My wolf was purring, a deep, resonant sound that vibrated in my chest. For a moment, I thought he might actually kiss me, rules and exile be damned.
Then, he stood up abruptly, the mask clicking back into place.
“Get some rest. I need to check the perimeter.”
He tossed his discarded jacket onto the end of the sofa and walked out into the night. I watched him go, my skin still buzzing from his touch.
I felt different, like I finally had a piece of the puzzle. I reached over to pull the jacket over my legs—it was freezing in this cabin—but as I grabbed the heavy material, something fell out of the inner pocket.
It was a folded piece of parchment, the wax seal of the High Alpha broken.
I knew I should not read it, but my name was written on the back in my stepfather’s sharp, authoritative handwriting.
I unfolded it, my breath catching in my throat.
To my Enforcer, it began.

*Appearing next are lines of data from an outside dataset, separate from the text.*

/-- R146, R43 to R45: the record fetched becomes the staged request, unless it is to be discarded.
A record's write that ends without error adds to its moderation counter, starts its timer at the
first, and raises the cause when the count is reached or the delay is 0; an event is counted
posted, and an urgent one raises URGENT besides. A counter above 0 that has waited its delay raises
its cause and returns to 0. That such an end presupposes a write the port could send at its grant
is the model's reading of R180 (log entry 8), and that a read may end without error whatever the
port's state is its choice (log entry 36). -/
def Obligations.RecordsAreStagedAndModerated : Prop :=
  (∀ (s : State) (record : BitVec 256) (slot : Nat) (discard : Bool),
    s.flightKind = some (.requestFetch slot discard) →
    let m : MemoryMaster := { s.mem with inFlight := none }
    (discard = false → Runs (.requestFetchDone record) s { s with
      mem := m, req := { s.req with staged := some { record := record, slot := slot } } })
    ∧ (discard = true → Runs (.requestFetchDone record) s { s with mem := m }))
  ∧ (∀ (s : State) (a : Access) (d : RingDescription), s.mem.inFlight = some a → a.sendable = true →
    s.ring.desc = some d →
    let idle : Moderation := { count := 0, since := none }
    let up : Moderation → Moderation := fun m =>
      { count := m.count + 1, since := if m.count = 0 then some s.mon.time else m.since }
    let c := s.ring.completionMod
    let e := s.ring.eventMod
    let x : State := { s with mem := { s.mem with inFlight := none } }
    let y : State := { x with evt := { s.evt with posted := s.evt.posted + 1 } }
    (∀ i, a.kind = .completionWrite i →
      (d.completionCount ≤ c.count + 1 ∨ d.completionDelay = 0 →
        Runs .completionWriteDone s (State.raise
          { x with ring := { s.ring with completionMod := idle } } { Causes.none with completion := true }))
      ∧ (¬ (d.completionCount ≤ c.count + 1 ∨ d.completionDelay = 0) →
          Runs .completionWriteDone s { x with ring := { s.ring with completionMod := up c } }))
    ∧ (∀ i urgent, a.kind = .eventWrite i urgent →
        let z : State := if d.eventCount ≤ e.count + 1 ∨ d.eventDelay = 0 then
            State.raise { y with ring := { s.ring with eventMod := idle } }
              { Causes.none with event := true }
          else { y with ring := { s.ring with eventMod := up e } }
        Runs .eventWriteDone s (if urgent then z.raise { Causes.none with urgent := true } else z)))
  ∧ (∀ (s : State) (d : RingDescription), s.ring.desc = some d →
    let idle : Moderation := { count := 0, since := none }
    let due : Moderation → Nat → Prop := fun m delay =>
      0 < m.count ∧ ∃ t, m.since = some t ∧ delay ≤ (s.mon.time - t).toNat
    (due s.ring.eventMod d.eventDelay → Runs .eventModerationDelay s (State.raise
      { s with ring := { s.ring with eventMod := idle } } { Causes.none with event := true }))
    ∧ (¬ due s.ring.eventMod d.eventDelay → Runs .eventModerationDelay s s)
    ∧ (due s.ring.completionMod d.completionDelay → Runs .completionModerationDelay s (State.raise
        { s with ring := { s.ring with completionMod := idle } }
        { Causes.none with completion := true }))
    ∧ (¬ due s.ring.completionMod d.completionDelay → Runs .completionModerationDelay s s))

/-- R173, R41, R46, R165: a bus error on a ring access halts the interface: FAULT tells the ring
and the slot and the cause is raised; claimed records are lost and lost events counted; every job
is abandoned, with no completion, and leaves its slot at once, but for the running link job whose
transaction is on the bus and a link job abandoned before: these alone stay, abandoned, and the probe
of a job that leaves at once is abandoned with it. That a transaction in progress goes on and is
judged is the model's reading (log entry 20). -/
def Obligations.RingBusErrorHalts : Prop :=
  ∀ (s : State) (a : Access), s.JobLaw → (s.ring.iface = .live ∨ s.ring.iface = .draining) →
    s.mem.inFlight = some a →
    let idle : Moderation := { count := 0, since := none }
    let lostNow : Nat := match a.kind with
      | .eventWrite _ _ => 1
      | _ => 0
    let runs : LinkJob → Prop := fun j =>
      (∃ h rest, s.sched.jobs = h :: rest ∧ h.order = j.order)
      ∧ ∃ x, s.bus.txn = some x ∧ x.activity = .job ∧ x.orphan = false
    let halts : State → RingStructure → Nat → Prop := fun t ring i =>
      t.ring = { s.ring with
        iface := .halted, completionWrites := [], eventWrites := []
        completionMod := idle, eventMod := idle }
      ∧ t.port.fault = { code := .ringBusError, struct := ring, index := i }
      ∧ t.port.intCause = { s.port.intCause with fault := true }
      ∧ t.port = { s.port with fault := t.port.fault, intCause := t.port.intCause }
      ∧ t.evt = { s.evt with
          discarded := s.evt.discarded + BitVec.ofNat 32 (s.ring.eventWrites.length + lostNow) }
      ∧ t.req.staged = none ∧ t.req.taken = 0 ∧ t.req.dumpQueue = [] ∧ t.req.capture = []
      ∧ t.req.takeOrder = s.req.takeOrder
      ∧ (∀ j ∈ t.req.jobs, j.abandoned = true ∧ j.isLink = true)
      ∧ (∀ k, k ∈ t.sched.jobs ↔ ∃ j ∈ s.sched.jobs, (j.abandoned = true ∨ runs j)
          ∧ k = { j with abandoned := true })
      ∧ (∀ k, k ∈ t.req.jobs ↔ ∃ j ∈ s.req.jobs, (∃ l ∈ t.sched.jobs, l.order = j.order)
          ∧ k = { j with abandoned := true })
      ∧ (s.bus.txn = none → (∀ j ∈ s.sched.jobs, j.abandoned = false) →
          t.req.jobs = [] ∧ t.sched.jobs = [])
      ∧ t.mem = { s.mem with inFlight := none }
      ∧ t.sched = { s.sched with jobs := t.sched.jobs }
      ∧ (∀ n, t.stn n = { s.stn n with holder := (t.stn n).holder })
      ∧ (∀ n, (s.stn n).holder ≠ some .job → (t.stn n).holder = (s.stn n).holder)
      ∧ (∀ j ∈ s.sched.jobs, ∀ set w p, j.work = .rescan set w → w.probe = some p →
          j.abandoned = false → ¬ runs j → (t.stn p.address).holder ≠ some .job)
      ∧ t.pcie = { s.pcie with messagesSent := t.pcie.messagesSent }
      ∧ t = { s with
          ring := t.ring, port := t.port, evt := t.evt, req := t.req, mem := t.mem
          sched := t.sched, stations := t.stations, pcie := t.pcie }
    (∀ i b, a.kind = .requestFetch i b → ∃ t : State, Runs .ringBusError s t ∧ halts t .request i)
    ∧ (a.sendable = false ∨ s.pcie.busMastering = false ∨ s.pcie.linkUp = false →
        (∀ i, a.kind = .completionWrite i →
          ∃ t : State, Runs .ringBusError s t ∧ halts t .completion i)
        ∧ ∀ i u, a.kind = .eventWrite i u →
            ∃ t : State, Runs .ringBusError s t ∧ halts t .event i)

/-! ## Taking and refusing requests -/

/-- R155: NOP is permitted in every monitor state, needs no slot, acts on nothing and completes OK
at its take, with the request head in its completion. -/
def Obligations.NopCompletesAtItsTake : Prop :=
  ∀ (s : State) (r : Request), s.req.staged.map Staged.record = some r →
    Request.kind r = some .nop → Request.fieldsOk r .nop = true →
    s.ring.iface = .live → s.ring.requestTail ≠ s.ring.requestHead → s.credit = true →
    ∃ t : State, Runs .nop s t ∧ s.Answered t (Request.completion r .ok)
      ∧ s.Reported t [] ∧ t = { s with req := t.req, ring := t.ring }

/-- R147 to R150, R154: nothing is taken unless the staged request has the command's kind, the
interface is LIVE, the ring holds a request, credit is available and, for a job, a slot is free. A
request refused by checks 1 to 4 completes at its take with the status of the first check that
fails, changes no other block, and carries no result but, for a kind that names a channel below
128, that channel's generation. R187 and R150 give check 2, kind by kind, with every byte and bit the
kind does not use zero and every enumerated field holding a code, and the monitor states that permit
each kind. That a take command reads the staged record is the model's form
(log entry 2). -/
def Obligations.RequestsAreTakenOrRefusedInOrder : Prop :=
  (∀ s : State,
    let possible : Prop := s.ring.iface = .live ∧ s.ring.requestTail ≠ s.ring.requestHead
      ∧ s.req.taken + (s.ring.completionTail + s.ring.completionRingSize - s.ring.completionHead)
          % s.ring.completionRingSize < s.ring.completionRingSize - 1
    (∀ k : RequestKind,
      (∀ x, s.req.staged = some x → ¬ (Request.kind x.record = some k ∧ possible
        ∧ (k = .sync ∨ k = .freshRead ∨ k = .rescan ∨ k = .dump → s.req.jobs.length < 4))) →
        Runs k.command s s)
    ∧ ((∀ x, s.req.staged = some x → ¬ (Request.kind x.record = none ∧ possible)) →
        Runs .unknownKind s s))
  ∧ (∀ (s : State) (r : Request), s.req.staged.map Staged.record = some r → s.canTake r = true →
    let refuses : Instr → Status → BitVec 8 → Prop := fun c status g => ∃ t : State, Runs c s t
      ∧ s.Answered t { Request.completion r status with generation := g }
      ∧ s.Reported t [] ∧ t = { s with req := t.req, ring := t.ring }
    (Request.kind r = none → refuses .unknownKind .badKind 0)
    ∧ ∀ k : RequestKind, Request.kind r = some k →
        let named := k = .defineChannel ∨ k = .retireChannel ∨ k = .setLimits ∨ k = .readChannel
          ∨ k = .freshRead
        let n := (byteAt r 4).toNat
        ∀ g : BitVec 8, (named ∧ n < 128 → g = (s.chan n).generation) →
          (¬ (named ∧ n < 128) → g = 0) →
          (Request.fieldsOk r k = false → refuses k.command .badField g)
          ∧ (Request.fieldsOk r k = true → Request.permitted r k s.mon.state = false →
              refuses k.command .badState g)
          ∧ (Request.fieldsOk r k = true → Request.permitted r k s.mon.state = true → named →
              128 ≤ n → refuses k.command .badChannel g))
  ∧ (∀ (r : Request) (k : RequestKind) (m : MonitorState),
    let byte : Nat → BitVec 8 := fun i => r.extractLsb' (8 * i) 8
    let zero : Nat → Nat → Prop := fun lo hi => ∀ i, lo ≤ i → i ≤ hi → byte i = 0
    let zeroOrOne : Nat → Prop := fun i => byte i = 0 ∨ byte i = 1
    (Request.fieldsOk r k = true ↔ byte 1 = 0 ∧ match k with
      | .nop | .sync | .start | .stop | .rearmTrip | .forceTrip => zero 4 31
      | .configure => zero 15 31 ∧ (byte 13).toNat < 16 ∧ zeroOrOne 14
      | .defineChannel => zero 22 31 ∧ zeroOrOne 8 ∧ zeroOrOne 9 ∧ zeroOrOne 10 ∧ (byte 11).toNat < 16
      | .setLimits => zero 5 10 ∧ zero 22 31 ∧ (byte 11).toNat < 16
      | .retireChannel | .freshRead | .acceptStation => zero 5 31
      | .readChannel => zero 6 31 ∧ zeroOrOne 5
      | .rescan => zero 6 31 ∧ (byte 5).toNat < 16
      | .dump => zero 16 31 ∧ zeroOrOne 5 ∧ (byte 4 = 1 ∨ (byte 4 = 2 ∨ byte 4 = 3) ∧ zero 6 7))
    ∧ (Request.permitted r k m = true ↔ match k with
      | .nop | .sync | .rearmTrip | .forceTrip => True
      | .configure => m = .guarding ∨ m = .stopped
      | .start => m = .stopped
      | .stop => m = .enumerating ∨ m = .monitoring ∨ m = .recovering
      | .defineChannel | .retireChannel | .setLimits | .readChannel => m ≠ .guarding
      | .freshRead | .rescan => m = .monitoring
      | .acceptStation => m = .stopped ∨ m = .monitoring
      | .dump => byte 5 = 1 → m = .monitoring))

The merger is the priority. If the girl becomes a liability, if her lineage causes dissent, or if she distracts you from your duties, you are authorized to neutralize her. Do not let sentiment interfere with the Blackwood legacy.
Neutralize.
The word stared back at me, cold and clinical. It was not a suggestion; it was an order.
My stepfather did not just bring me here to be a part of a family. He brought me here as a chess piece.
The moment I stopped being useful, I was meant to be removed.
And the person he gave the order to was the man who just told me I was his singular counterpart. The man who was supposed to be my protector.
I heard the door creak open as Matthew returned, the scent of the night clinging to him. I quickly shoved the paper into the folds of the blanket.
But I knew my heart rate had spiked. I knew he could smell the sudden surge of fear.
I looked at him, really looked at him, as he walked back toward the fire. He said he hated me because he had no choice but to be tied to me.
But as I felt the weight of that letter against my leg, I had to wonder which part of him was stronger. Was it the soul that was in sync with mine, or the enforcer who had spent his whole life taking orders from a monster?
“Is something wrong?” he asked, his eyes narrowing as he caught the change in the air.
“Just the pain,” I lied, the words tasting like ash in my mouth. “It is just starting to burn again.”
I lay back and closed my eyes, pretending to sleep. But all I could see was the word neutralize burned into the back of my eyelids.
I was in a cabin in the middle of nowhere with a man who might be my soulmate, or my executioner. I had no idea which one was sitting five feet away from me.